-- Supplied material follows --
/-- R267, R242, R297: READ whose target sends fewer bytes than COUNT asks for: the RDBYTE that gets none times out, and READ
ends with CommFail and the count of bytes it stored; those bytes stand in BUF, the rest of BUF is as it was, and the bus
is dirty. -/
def Obligations.ReadStopsAtTimeout : Prop :=
  ∀ (s : State) (a : BitVec 7) (sub : Byte) (bytes : List Byte) (n : Nat), s.busy = false → s.dirty = false → s.stat.calm →
    s.stat.ackstat = false → paramsPositive s.params → Memory.wf s.buf = true → s.count.toNat ≤ 256 →
    bytes.length < s.count.toNat → 12 + s.params.nXfer ≤ n →
    ∃ t, exec (.read a sub) { s with
        inputs := receives bytes ++ cooperate { clearAll with rbf := some false } n } = .next t ∧
      Ended s t .commFail bytes.length (43 + 10 * bytes.length + s.params.nXfer) ∧ t.dirty = true ∧ t.cmd = s.cmd ∧
      t.count = s.count ∧ bufBytes t.buf bytes.length = bytes ∧
      (∀ x, bytes.length ≤ x → Memory.read t.buf x = Memory.read s.buf x)

/-- R242, R243, R267: READ whose RDBYTE gets a byte and fails all the same, by an overflow or by an acknowledge that never
ends: CommFail with the count of the bytes stored before it; the failing byte and all after it are not stored. -/
def Obligations.ReadStopsAtByte : Prop :=
  ∀ e ∈ [{ clearAll with rbf := some true, i2cov := some true }, { clearAll with rbf := some true, clrAcken := false }],
  ∀ (s : State) (a : BitVec 7) (sub : Byte) (bytes : List Byte) (n : Nat), s.busy = false → s.dirty = false → s.stat.calm →
    s.stat.ackstat = false → paramsPositive s.params → Memory.wf s.buf = true → s.count.toNat ≤ 256 →
    bytes.length < s.count.toNat → 30 + s.params.nCtl ≤ n →
    ∃ t, exec (.read a sub) { s with inputs := receives bytes ++ cooperate e n } = .next t ∧
      Finished s t .commFail bytes.length ∧ t.dirty = true ∧ stopsAsked (s.since t) = 1 ∧ t.cmd = s.cmd ∧ t.count = s.count ∧
      bufBytes t.buf bytes.length = bytes ∧ ∀ x, bytes.length ≤ x → Memory.read t.buf x = Memory.read s.buf x

/-- R267, R326: READ whose byte j is not acknowledged, the write address being byte 0, the sub-address byte 1 and the read
address byte 2: only byte 0 gives BadAddr, the others CommFail; nothing is received, and the bus is dirty. The result is the
same whether the cleanup's Stop completes or times out. -/
def Obligations.ReadStopsAtNak : Prop :=
  ∀ (s : State) (a : BitVec 7) (sub : Byte) (j n : Nat) (stops : Bool), s.busy = false → s.dirty = false → s.stat.calm →
    s.stat.ackstat = false → paramsPositive s.params → s.count.toNat ≤ 256 → j ≤ 2 → 15 + s.params.nCtl ≤ n →
    ∃ t, exec (.read a sub) { s with
        inputs := cooperate clearAll (actionsBeforeReadByte j) ++
          cooperate { clearAll with clrPen := stops, ackstat := some true } n } = .next t ∧
      Ended s t (if j = 0 then .badAddr else .commFail) 0
        (actionsBeforeReadByte j + 14 + if stops then 0 else s.params.nCtl - 1) ∧
      t.dirty = true ∧ SameHostSide s t ∧ stopsAsked (s.since t) = 1 ∧
      trnWrites (s.since t) = [addrByte a .write, sub, addrByte a .read].take (j + 1) ∧ t.brg = s.brg
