-- ==== Sys2Proof/Laws/State.lean ====
section
/-! SUPPORT. What each update of the state leaves in each field: one lemma per field per update, so that no later proof unfolds a record update. -/

namespace Sys2Proof.Machine

/-! ### record -/

@[simp] theorem record_cmd (a : Action) (s : State) : (State.record a s).cmd = s.cmd := rfl
@[simp] theorem record_res (a : Action) (s : State) : (State.record a s).res = s.res := rfl
@[simp] theorem record_busy (a : Action) (s : State) : (State.record a s).busy = s.busy := rfl
@[simp] theorem record_dirty (a : Action) (s : State) : (State.record a s).dirty = s.dirty := rfl
@[simp] theorem record_hostErr (a : Action) (s : State) : (State.record a s).hostErr = s.hostErr := rfl
@[simp] theorem record_count (a : Action) (s : State) : (State.record a s).count = s.count := rfl
@[simp] theorem record_buf (a : Action) (s : State) : (State.record a s).buf = s.buf := rfl
@[simp] theorem record_fsm (a : Action) (s : State) : (State.record a s).fsm = s.fsm := rfl
@[simp] theorem record_latch (a : Action) (s : State) : (State.record a s).latch = s.latch := rfl
@[simp] theorem record_work (a : Action) (s : State) : (State.record a s).work = s.work := rfl
@[simp] theorem record_con (a : Action) (s : State) : (State.record a s).con = s.con := rfl
@[simp] theorem record_stat (a : Action) (s : State) : (State.record a s).stat = s.stat := rfl
@[simp] theorem record_trn (a : Action) (s : State) : (State.record a s).trn = s.trn := rfl
@[simp] theorem record_rcv (a : Action) (s : State) : (State.record a s).rcv = s.rcv := rfl
@[simp] theorem record_brg (a : Action) (s : State) : (State.record a s).brg = s.brg := rfl
@[simp] theorem record_line (a : Action) (s : State) : (State.record a s).line = s.line := rfl
@[simp] theorem record_hist (a : Action) (s : State) : (State.record a s).hist = a :: s.hist := rfl
@[simp] theorem record_params (a : Action) (s : State) : (State.record a s).params = s.params := rfl
@[simp] theorem record_inputs (a : Action) (s : State) : (State.record a s).inputs = s.inputs := rfl
@[simp] theorem record_hostLog (a : Action) (s : State) : (State.record a s).hostLog = s.hostLog := rfl
@[simp] theorem record_draws (a : Action) (s : State) : (State.record a s).draws = s.draws := rfl

/-! ### ctlReadCon -/

@[simp] theorem ctlReadCon_cmd (s : State) : (ctlReadCon s).cmd = s.cmd := rfl
@[simp] theorem ctlReadCon_res (s : State) : (ctlReadCon s).res = s.res := rfl
@[simp] theorem ctlReadCon_busy (s : State) : (ctlReadCon s).busy = s.busy := rfl
@[simp] theorem ctlReadCon_dirty (s : State) : (ctlReadCon s).dirty = s.dirty := rfl
@[simp] theorem ctlReadCon_hostErr (s : State) : (ctlReadCon s).hostErr = s.hostErr := rfl
@[simp] theorem ctlReadCon_count (s : State) : (ctlReadCon s).count = s.count := rfl
@[simp] theorem ctlReadCon_buf (s : State) : (ctlReadCon s).buf = s.buf := rfl
@[simp] theorem ctlReadCon_fsm (s : State) : (ctlReadCon s).fsm = s.fsm := rfl
@[simp] theorem ctlReadCon_latch (s : State) : (ctlReadCon s).latch = s.latch := rfl
@[simp] theorem ctlReadCon_work (s : State) : (ctlReadCon s).work = { s.work with c := s.con } := rfl
@[simp] theorem ctlReadCon_con (s : State) : (ctlReadCon s).con = s.con := rfl
@[simp] theorem ctlReadCon_stat (s : State) : (ctlReadCon s).stat = s.stat := rfl
@[simp] theorem ctlReadCon_trn (s : State) : (ctlReadCon s).trn = s.trn := rfl
@[simp] theorem ctlReadCon_rcv (s : State) : (ctlReadCon s).rcv = s.rcv := rfl
@[simp] theorem ctlReadCon_brg (s : State) : (ctlReadCon s).brg = s.brg := rfl
@[simp] theorem ctlReadCon_line (s : State) : (ctlReadCon s).line = s.line := rfl
@[simp] theorem ctlReadCon_hist (s : State) : (ctlReadCon s).hist = .readCon s.con :: s.hist := rfl
@[simp] theorem ctlReadCon_params (s : State) : (ctlReadCon s).params = s.params := rfl
@[simp] theorem ctlReadCon_inputs (s : State) : (ctlReadCon s).inputs = s.inputs := rfl
@[simp] theorem ctlReadCon_hostLog (s : State) : (ctlReadCon s).hostLog = s.hostLog := rfl
@[simp] theorem ctlReadCon_draws (s : State) : (ctlReadCon s).draws = s.draws := rfl

/-! ### ctlReadStat -/

@[simp] theorem ctlReadStat_cmd (s : State) : (ctlReadStat s).cmd = s.cmd := rfl
@[simp] theorem ctlReadStat_res (s : State) : (ctlReadStat s).res = s.res := rfl
@[simp] theorem ctlReadStat_busy (s : State) : (ctlReadStat s).busy = s.busy := rfl
@[simp] theorem ctlReadStat_dirty (s : State) : (ctlReadStat s).dirty = s.dirty := rfl
@[simp] theorem ctlReadStat_hostErr (s : State) : (ctlReadStat s).hostErr = s.hostErr := rfl
@[simp] theorem ctlReadStat_count (s : State) : (ctlReadStat s).count = s.count := rfl
@[simp] theorem ctlReadStat_buf (s : State) : (ctlReadStat s).buf = s.buf := rfl
@[simp] theorem ctlReadStat_fsm (s : State) : (ctlReadStat s).fsm = s.fsm := rfl
@[simp] theorem ctlReadStat_latch (s : State) : (ctlReadStat s).latch = s.latch := rfl
@[simp] theorem ctlReadStat_work (s : State) : (ctlReadStat s).work = { s.work with s := s.stat } := rfl
@[simp] theorem ctlReadStat_con (s : State) : (ctlReadStat s).con = s.con := rfl
@[simp] theorem ctlReadStat_stat (s : State) : (ctlReadStat s).stat = s.stat := rfl
@[simp] theorem ctlReadStat_trn (s : State) : (ctlReadStat s).trn = s.trn := rfl
@[simp] theorem ctlReadStat_rcv (s : State) : (ctlReadStat s).rcv = s.rcv := rfl
@[simp] theorem ctlReadStat_brg (s : State) : (ctlReadStat s).brg = s.brg := rfl
@[simp] theorem ctlReadStat_line (s : State) : (ctlReadStat s).line = s.line := rfl
@[simp] theorem ctlReadStat_hist (s : State) : (ctlReadStat s).hist = .readStat s.stat :: s.hist := rfl
@[simp] theorem ctlReadStat_params (s : State) : (ctlReadStat s).params = s.params := rfl
@[simp] theorem ctlReadStat_inputs (s : State) : (ctlReadStat s).inputs = s.inputs := rfl
@[simp] theorem ctlReadStat_hostLog (s : State) : (ctlReadStat s).hostLog = s.hostLog := rfl
@[simp] theorem ctlReadStat_draws (s : State) : (ctlReadStat s).draws = s.draws := rfl

/-! ### ctlReadRcv -/

@[simp] theorem ctlReadRcv_cmd (s : State) : (ctlReadRcv s).cmd = s.cmd := rfl
@[simp] theorem ctlReadRcv_res (s : State) : (ctlReadRcv s).res = s.res := rfl
@[simp] theorem ctlReadRcv_busy (s : State) : (ctlReadRcv s).busy = s.busy := rfl
@[simp] theorem ctlReadRcv_dirty (s : State) : (ctlReadRcv s).dirty = s.dirty := rfl
@[simp] theorem ctlReadRcv_hostErr (s : State) : (ctlReadRcv s).hostErr = s.hostErr := rfl
@[simp] theorem ctlReadRcv_count (s : State) : (ctlReadRcv s).count = s.count := rfl
@[simp] theorem ctlReadRcv_buf (s : State) : (ctlReadRcv s).buf = s.buf := rfl
@[simp] theorem ctlReadRcv_fsm (s : State) : (ctlReadRcv s).fsm = s.fsm := rfl
@[simp] theorem ctlReadRcv_latch (s : State) : (ctlReadRcv s).latch = s.latch := rfl
@[simp] theorem ctlReadRcv_work (s : State) : (ctlReadRcv s).work = { s.work with b := s.rcv } := rfl
@[simp] theorem ctlReadRcv_con (s : State) : (ctlReadRcv s).con = s.con := rfl
@[simp] theorem ctlReadRcv_stat (s : State) : (ctlReadRcv s).stat = { s.stat with rbf := false } := rfl
@[simp] theorem ctlReadRcv_trn (s : State) : (ctlReadRcv s).trn = s.trn := rfl
@[simp] theorem ctlReadRcv_rcv (s : State) : (ctlReadRcv s).rcv = s.rcv := rfl
@[simp] theorem ctlReadRcv_brg (s : State) : (ctlReadRcv s).brg = s.brg := rfl
@[simp] theorem ctlReadRcv_line (s : State) : (ctlReadRcv s).line = s.line := rfl
@[simp] theorem ctlReadRcv_hist (s : State) : (ctlReadRcv s).hist = .readRcv s.rcv :: s.hist := rfl
@[simp] theorem ctlReadRcv_params (s : State) : (ctlReadRcv s).params = s.params := rfl
@[simp] theorem ctlReadRcv_inputs (s : State) : (ctlReadRcv s).inputs = s.inputs := rfl
@[simp] theorem ctlReadRcv_hostLog (s : State) : (ctlReadRcv s).hostLog = s.hostLog := rfl
@[simp] theorem ctlReadRcv_draws (s : State) : (ctlReadRcv s).draws = s.draws := rfl

/-! ### ctlWriteCon -/

@[simp] theorem ctlWriteCon_cmd (f : ConField) (v : Bool) (s : State) : (ctlWriteCon f v s).cmd = s.cmd := rfl
@[simp] theorem ctlWriteCon_res (f : ConField) (v : Bool) (s : State) : (ctlWriteCon f v s).res = s.res := rfl
@[simp] theorem ctlWriteCon_busy (f : ConField) (v : Bool) (s : State) : (ctlWriteCon f v s).busy = s.busy := rfl
@[simp] theorem ctlWriteCon_dirty (f : ConField) (v : Bool) (s : State) : (ctlWriteCon f v s).dirty = s.dirty := rfl
@[simp] theorem ctlWriteCon_hostErr (f : ConField) (v : Bool) (s : State) : (ctlWriteCon f v s).hostErr = s.hostErr := rfl
@[simp] theorem ctlWriteCon_count (f : ConField) (v : Bool) (s : State) : (ctlWriteCon f v s).count = s.count := rfl
@[simp] theorem ctlWriteCon_buf (f : ConField) (v : Bool) (s : State) : (ctlWriteCon f v s).buf = s.buf := rfl
@[simp] theorem ctlWriteCon_fsm (f : ConField) (v : Bool) (s : State) : (ctlWriteCon f v s).fsm = s.fsm := rfl
@[simp] theorem ctlWriteCon_latch (f : ConField) (v : Bool) (s : State) : (ctlWriteCon f v s).latch = s.latch := rfl
@[simp] theorem ctlWriteCon_work (f : ConField) (v : Bool) (s : State) : (ctlWriteCon f v s).work = s.work := rfl
@[simp] theorem ctlWriteCon_con (f : ConField) (v : Bool) (s : State) : (ctlWriteCon f v s).con = s.con.set f v := rfl
@[simp] theorem ctlWriteCon_stat (f : ConField) (v : Bool) (s : State) : (ctlWriteCon f v s).stat = s.stat.afterEnable (decide (f = .on) && v && !s.con.on) := rfl
@[simp] theorem ctlWriteCon_trn (f : ConField) (v : Bool) (s : State) : (ctlWriteCon f v s).trn = s.trn := rfl
@[simp] theorem ctlWriteCon_rcv (f : ConField) (v : Bool) (s : State) : (ctlWriteCon f v s).rcv = s.rcv := rfl
@[simp] theorem ctlWriteCon_brg (f : ConField) (v : Bool) (s : State) : (ctlWriteCon f v s).brg = s.brg := rfl
@[simp] theorem ctlWriteCon_line (f : ConField) (v : Bool) (s : State) : (ctlWriteCon f v s).line = s.line := rfl
@[simp] theorem ctlWriteCon_hist (f : ConField) (v : Bool) (s : State) : (ctlWriteCon f v s).hist = .writeCon f v :: s.hist := rfl
@[simp] theorem ctlWriteCon_params (f : ConField) (v : Bool) (s : State) : (ctlWriteCon f v s).params = s.params := rfl
@[simp] theorem ctlWriteCon_inputs (f : ConField) (v : Bool) (s : State) : (ctlWriteCon f v s).inputs = s.inputs := rfl
@[simp] theorem ctlWriteCon_hostLog (f : ConField) (v : Bool) (s : State) : (ctlWriteCon f v s).hostLog = s.hostLog := rfl
@[simp] theorem ctlWriteCon_draws (f : ConField) (v : Bool) (s : State) : (ctlWriteCon f v s).draws = s.draws := rfl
-- Supplied material concluded --
What the answer needs is every line from the data above with "that" in it.

/-- R267, R242, R297: READ whose target sends fewer bytes than COUNT asks for: the RDBYTE that gets none times out, and READ
/-- R242, R243, R267: READ whose RDBYTE gets a byte and fails all the same, by an overflow or by an acknowledge that never
/-! SUPPORT. What each update of the state leaves in each field: one lemma per field per update, so that no later proof unfolds a record update. -/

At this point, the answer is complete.